# Poor abused horse left behind



## UrbanCowgirl9 (Jan 31, 2009)

My great-aunt's next-door neighbor left out of sight, leaving 3 horses behind to fend for them selves. She called the dog wardden and they came and took only 2 of the horses. The small shelter was falling down. Then one day she never saw that horse again. She called the wardden again, but said there were only 2 horses out there, and the warrden refused to come. Me and my sister wanted to go see if the poor old mare was sill alive, and if we could help, but they would'nt let us go just because it was muddy. That poor mare was never seen again, just let to suffer and die.:-cry:


----------



## Vidaloco (Sep 14, 2007)

That is pretty sad. Unfortunately with the economy the way it is, your going to see it more and more. Animals are one of the many silent victims of a bad economy. 
I watched a documentary on life after humans. It was very interesting which animals could survive and which wouldn't if humans suddenly disappeared from the planet.

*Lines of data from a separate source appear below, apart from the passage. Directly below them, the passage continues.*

/-- R94, R404: the ring of a DCQ lies where the rule allows. -/
def State.dcqValid (s : State) (w : Nat) : Bool :=
  let z := s.rd (Reg.DMA_W_DCQ_CFG_SIZE w)
  decide (4 ≤ z) && decide (z ≤ 12) &&
    s.ringOk (s.is (Reg.DMA_W_DCQ_CFG_LOC w)) (s.rd (Reg.DMA_W_DCQ_BASE_BASE w)) (16 * 2 ^ z)
/-- R406, R409: a write of PL_DMA_Ww_DCQ_CFG. -/
def State.dcqCfg (s : State) (w v : Nat) : State :=
  let on := s.is (Reg.DMA_W_DCQ_CFG_ENABLE w)
  let s := s.wr (Reg.DMA_W_DCQ_CFG_LEVEL w) (bits v 10 12)
  let s := s.when (bit v 22) (·.wr (Reg.DMA_W_DCQ_CFG_LEVEL_HIT w) 0)
  let s := s.when (bit v 23) (·.wr (Reg.DMA_W_DCQ_CFG_DB_ERR w) 0)
  let s := s.when (bit v 24) (·.wr (Reg.DMA_W_DCQ_CFG_CFG_ERR w) 0)
  if on then
    if bit v 0 then s.onDcq w fun d => { d with closing := false }
    else if (s.dcq w).claims = 0 then s.wr (Reg.DMA_W_DCQ_CFG_ENABLE w) 0
    else s.onDcq w fun d => { d with closing := true }
  else
    let s := ((s.wr (Reg.DMA_W_DCQ_CFG_LOC w) (bits v 1 1)).wr (Reg.DMA_W_DCQ_CFG_SIZE w) (bits v 2 4)).wr
      (Reg.DMA_W_DCQ_CFG_IRQ w) (bits v 6 4)
    if !bit v 0 then s
    else if s.dcqValid w then
      ((s.setb (Reg.DMA_W_DCQ_CFG_ENABLE w)).wr (Reg.DMA_W_DCQ_PTR_TAIL w) 0).wr (Reg.DMA_W_DCQ_PTR_HEAD w) 0 |>.onDcq w
        fun d => { d with phase := true }
    else s.setb (Reg.DMA_W_DCQ_CFG_CFG_ERR w)

/-- R406: a write that sets DCQ_CFG.ENABLE. -/
def execDcqEnable (m : Master) (w : Fin 2) (v : W32) (s : State) : Out :=
  .next (s.access m (0x5804 + 0x40 * w.val) (some v.toNat) fun s => s.dcqCfg w.val v.toNat)

/-- R406: a write that clears DCQ_CFG.ENABLE. -/
def execDcqDisable (m : Master) (w : Fin 2) (v : W32) (s : State) : Out :=
  .next (s.access m (0x5804 + 0x40 * w.val) (some v.toNat) fun s => s.dcqCfg w.val v.toNat)

end Sys2Proof.Machine
end

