/-! Legs. -/

/-- The command of an operation has not been sent to the die. -/
def Op.unsent (o : Op) : Bool := match o.plan with | [] => true | l :: _ => l.kind == 0 && l.cache != 3 || l.routine == 0x14
/-- R181: a cache read whose follower has started needs no segment that ends the sequence: the follower's command brings its
page into the register. -/
def State.skipEnd (s : State) (o : Op) : Op :=
  match o.plan, s.follower o with
  | l :: _, some x => if l.kind = 0 ∧ l.cache = 3 ∧ x.unsent = false then { o with plan := o.plan.drop 2 } else o
  | _, _ => o
/-- R181, R188: the head leg of an operation waits for another operation of its LUN: a command for an array phase, the end
of a cache sequence for a follower that may still start, data-in for a suspended operation. -/
def State.legWaits (s : State) (o : Op) (l : Leg) : Bool :=
  (l.kind == 0 && s.top.ops.any fun x => x.id != o.id && x.lun == o.lun && x.st == .array) ||
    (l.kind == 0 && l.cache == 3 && (s.follower o).isSome) ||
    (l.kind == 3 && s.top.ops.any fun x => x.id != o.id && x.lun == o.lun && x.st == .suspended)
/-- The head leg of an operation is queued for the bus, or its array phase begins; a data-in leg waits for its page
(R294). -/
def State.queueLeg (s : State) (id : Nat) : State :=
  match s.op? id with
  | none => s
  | some o =>
    let o := s.skipEnd o
    let s := s.onOp id fun x => { x with plan := o.plan }
    match o.plan with
    | [] => s
    | l :: _ =>
      if l.kind = 1 then s
      else if l.kind = 3 ∧ ((s.chan (lunCh o.lun)).staged.any fun (x : Staged) =>
          x.op == id && x.plane == l.plane && x.page == l.page) = false then s.onOp id fun o => { o with st := .bus }
      else if s.legWaits o l then s.onOp id fun o => { o with st := .bus }
      else if (s.segs (lunCh o.lun)).any (fun g => g.op == id && g.what == 0) ||
          (match tget none s.top.run (lunCh o.lun) with | some g => g.op == id && g.what == 0 | none => false) then s
      else (s.onOp id fun o => { o with st := .bus }).addSeg { op := id, lun := o.lun, leg := l, cls := o.tier }
/-- Operations of a LUN whose next leg waited go on. -/
def State.queueLun (s : State) (lun : Nat) : State :=
  s.each (s.top.ops.filter fun o => o.lun == lun && o.st == .bus) fun s o => s.queueLeg o.id

/-- R133, R580: a program pass from whose page set a frame was removed sends its pages again from the first. -/
def State.restartProg (s : State) (o : Op) : State :=
  match s.lunProf o.lun with
  | none => s
  | some p =>
    let s := s.onTop fun t =>
      { t with pend := (t.pend.map fun q => (q.1, q.2.filter fun g => !(g.op == o.id && g.what == 0))).filter fun q => q.2 != [] }
    let s := s.onChan (lunCh o.lun) fun c => { c with staged := c.staged.filter fun (x : Staged) => x.op != o.id }
    s.onOp o.id fun x => { x with redo := false, plan := progPlan o p }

Makes me want to keep all my animals outside and take down all the fences. :?


----------



## UrbanCowgirl9 (Jan 31, 2009)

Can't any one reply???????????? 62 views, 1 reply


----------



## Chocolate (Feb 4, 2009)

I think it's pretty horrible how this happens to the animals we love, i'm really sorry.


----------



## zanyoutthere (Jan 31, 2009)

them ppl who do sucha thing should go to jail im so sory!


----------



## TxHorseMom (Mar 4, 2007)

Vida pretty much said it all. I know most are against slaughter, but which is a better death? Starvation? Or a much faster (although not necessairly better) end by slaughter. I do wish it were more humane though.

I do feel bad for the poor mare.


----------